IRC and email isn’t dead and they are completely anonymous. Web ain’t gonna die. TCP and UDP ain’t ever gonna die. HTTP ain’t ever gonna die. HTML ain’t ever gonna die. JSON isn’t even part of the web but it de facto is now. At this rate JS ain’t ever gonna die unfortunately. The web is safe. The internet is safe. Everything is open and it can’t be taken away or killed.
Think of it like climate change. The internet is going to be just fine. Its whoever is trying to benefit from digital IDs that will go extinct on it, and the internet will have healed itself from them.
There’s two points of consideration here, let’s see if I can make my point without a wall of text, I’m prone to those…
Anonimity: the fact that where you connect cannot know who exactly you are. This should be straightforward, anonimity should not be taken away, it is a core part of the internet in my opinion. It’s extremely important that we can express ourselves freely without fear of being persecuted. Despite the negative sides that it has, as those with ill intent will be harder to find (but not impossible). In this the common quote attributed to Franklin applies well in my opinion: Those who sacrifice liberty for security deserve neither.
Proof of personhood: basically the difficult task of making sure that the other end of an internet connection has a real person, and together with that, proof that it is different than others, the ability to know you are you and not someone else.
This is incredibly interesting as a technical problem to be solved, and I do agree with you that the internet as we know it is at risk if we don’t solve it properly. It is specially hard to solve if you try to guarantee anonimity (like I believe it should be).

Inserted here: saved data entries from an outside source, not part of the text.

/-! ## `setStrag` -/

@[simp] theorem State.setStrag_ident (j : Nat) (f : Straggler → Straggler) : (s.setStrag j f).ident = s.ident := rfl

@[simp] theorem State.setStrag_mem (j : Nat) (f : Straggler → Straggler) : (s.setStrag j f).mem = s.mem := rfl

@[simp] theorem State.setStrag_cores (j : Nat) (f : Straggler → Straggler) : (s.setStrag j f).cores = s.cores := rfl

@[simp] theorem State.setStrag_dies (j : Nat) (f : Straggler → Straggler) : (s.setStrag j f).dies = s.dies := rfl

@[simp] theorem State.setStrag_hbm (j : Nat) (f : Straggler → Straggler) : (s.setStrag j f).hbm = s.hbm := rfl

@[simp] theorem State.setStrag_fabric (j : Nat) (f : Straggler → Straggler) : (s.setStrag j f).fabric = s.fabric := rfl

@[simp] theorem State.setStrag_host (j : Nat) (f : Straggler → Straggler) : (s.setStrag j f).host = s.host := rfl

@[simp] theorem State.setStrag_keeper (j : Nat) (f : Straggler → Straggler) : (s.setStrag j f).keeper = s.keeper := rfl

@[simp] theorem State.setStrag_health (j : Nat) (f : Straggler → Straggler) : (s.setStrag j f).health = s.health := rfl

@[simp] theorem State.setStrag_fw (j : Nat) (f : Straggler → Straggler) : (s.setStrag j f).fw = s.fw := rfl

@[simp] theorem State.setStrag_power (j : Nat) (f : Straggler → Straggler) : (s.setStrag j f).power = s.power := rfl

@[simp] theorem State.setStrag_draws (j : Nat) (f : Straggler → Straggler) : (s.setStrag j f).draws = s.draws := rfl

@[simp] theorem State.setStrag_waiting (j : Nat) (f : Straggler → Straggler) : (s.setStrag j f).waiting = s.waiting := rfl

@[simp] theorem State.setStrag_pending (j : Nat) (f : Straggler → Straggler) : (s.setStrag j f).pending = s.pending := rfl

/-! ## `setMember` -/

@[simp] theorem State.setMember_ident (j : Nat) (f : Membership → Membership) : (s.setMember j f).ident = s.ident := rfl

@[simp] theorem State.setMember_mem (j : Nat) (f : Membership → Membership) : (s.setMember j f).mem = s.mem := rfl

@[simp] theorem State.setMember_cores (j : Nat) (f : Membership → Membership) : (s.setMember j f).cores = s.cores := rfl

@[simp] theorem State.setMember_dies (j : Nat) (f : Membership → Membership) : (s.setMember j f).dies = s.dies := rfl

@[simp] theorem State.setMember_hbm (j : Nat) (f : Membership → Membership) : (s.setMember j f).hbm = s.hbm := rfl

@[simp] theorem State.setMember_fabric (j : Nat) (f : Membership → Membership) : (s.setMember j f).fabric = s.fabric := rfl

@[simp] theorem State.setMember_host (j : Nat) (f : Membership → Membership) : (s.setMember j f).host = s.host := rfl

@[simp] theorem State.setMember_keeper (j : Nat) (f : Membership → Membership) : (s.setMember j f).keeper = s.keeper := rfl

@[simp] theorem State.setMember_health (j : Nat) (f : Membership → Membership) : (s.setMember j f).health = s.health := rfl

@[simp] theorem State.setMember_fw (j : Nat) (f : Membership → Membership) : (s.setMember j f).fw = s.fw := rfl

@[simp] theorem State.setMember_power (j : Nat) (f : Membership → Membership) : (s.setMember j f).power = s.power := rfl

@[simp] theorem State.setMember_draws (j : Nat) (f : Membership → Membership) : (s.setMember j f).draws = s.draws := rfl

@[simp] theorem State.setMember_waiting (j : Nat) (f : Membership → Membership) : (s.setMember j f).waiting = s.waiting := rfl

@[simp] theorem State.setMember_pending (j : Nat) (f : Membership → Membership) : (s.setMember j f).pending = s.pending := rfl

/-! ## `setServing` -/

@[simp] theorem State.setServing_ident (j : Nat) (f : Serving → Serving) : (s.setServing j f).ident = s.ident := rfl

@[simp] theorem State.setServing_mem (j : Nat) (f : Serving → Serving) : (s.setServing j f).mem = s.mem := rfl

@[simp] theorem State.setServing_cores (j : Nat) (f : Serving → Serving) : (s.setServing j f).cores = s.cores := rfl

@[simp] theorem State.setServing_dies (j : Nat) (f : Serving → Serving) : (s.setServing j f).dies = s.dies := rfl

@[simp] theorem State.setServing_hbm (j : Nat) (f : Serving → Serving) : (s.setServing j f).hbm = s.hbm := rfl

@[simp] theorem State.setServing_fabric (j : Nat) (f : Serving → Serving) : (s.setServing j f).fabric = s.fabric := rfl

@[simp] theorem State.setServing_host (j : Nat) (f : Serving → Serving) : (s.setServing j f).host = s.host := rfl

@[simp] theorem State.setServing_keeper (j : Nat) (f : Serving → Serving) : (s.setServing j f).keeper = s.keeper := rfl

@[simp] theorem State.setServing_health (j : Nat) (f : Serving → Serving) : (s.setServing j f).health = s.health := rfl

@[simp] theorem State.setServing_fw (j : Nat) (f : Serving → Serving) : (s.setServing j f).fw = s.fw := rfl

@[simp] theorem State.setServing_power (j : Nat) (f : Serving → Serving) : (s.setServing j f).power = s.power := rfl

@[simp] theorem State.setServing_draws (j : Nat) (f : Serving → Serving) : (s.setServing j f).draws = s.draws := rfl

@[simp] theorem State.setServing_waiting (j : Nat) (f : Serving → Serving) : (s.setServing j f).waiting = s.waiting := rfl

@[simp] theorem State.setServing_pending (j : Nat) (f : Serving → Serving) : (s.setServing j f).pending = s.pending := rfl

The wikipedia has an article about it that I think gives a good idea about the topic: https://en.wikipedia.org/wiki/Proof_of_personhood
Personally I have been quite carefully interested into the whole World ID solution, using a device called orb with open specifications that captures some data from your iris that should be unique per person, storing only an encrypted piece of information in a blockchain and on your device locally so that you can use it to identify yourself as a real unique person and only once, but wherever you use it, cannot know anything about you except that. There’s a lot of possible criticism to such a system, but insofar as I have checked and can understand, it seems like a legit solution. But I leave here the link for anyone interested enough to check it themselves: https://world.org/world-id
Why look to a (oversized) stick to deal with behavior by some people that may be brought on by lack of responsibility? Consider carrots: rewards for good behavior.
The internet is probably not worth losing privacy, which protects your freedom, anyway.
So you offer abolishing privacy to abolishing privacy? No, we don’t want it like it is in fascist Russia or fascist China. P.S. It sounds like some utopia like communism, socialism, anarchism and similar BS lol
Is my fetish fiction something bad that I have to take accountability for? No, it’s harmless. Would I still post it attached to my real name? Never.
What would you have done before the internet?
I haven’t lived before Internet was a big thing, so I don’t know just how likely it would be to have it published. Maybe would’ve sent it to an appropriate small magazine - under a pseudonym, of course.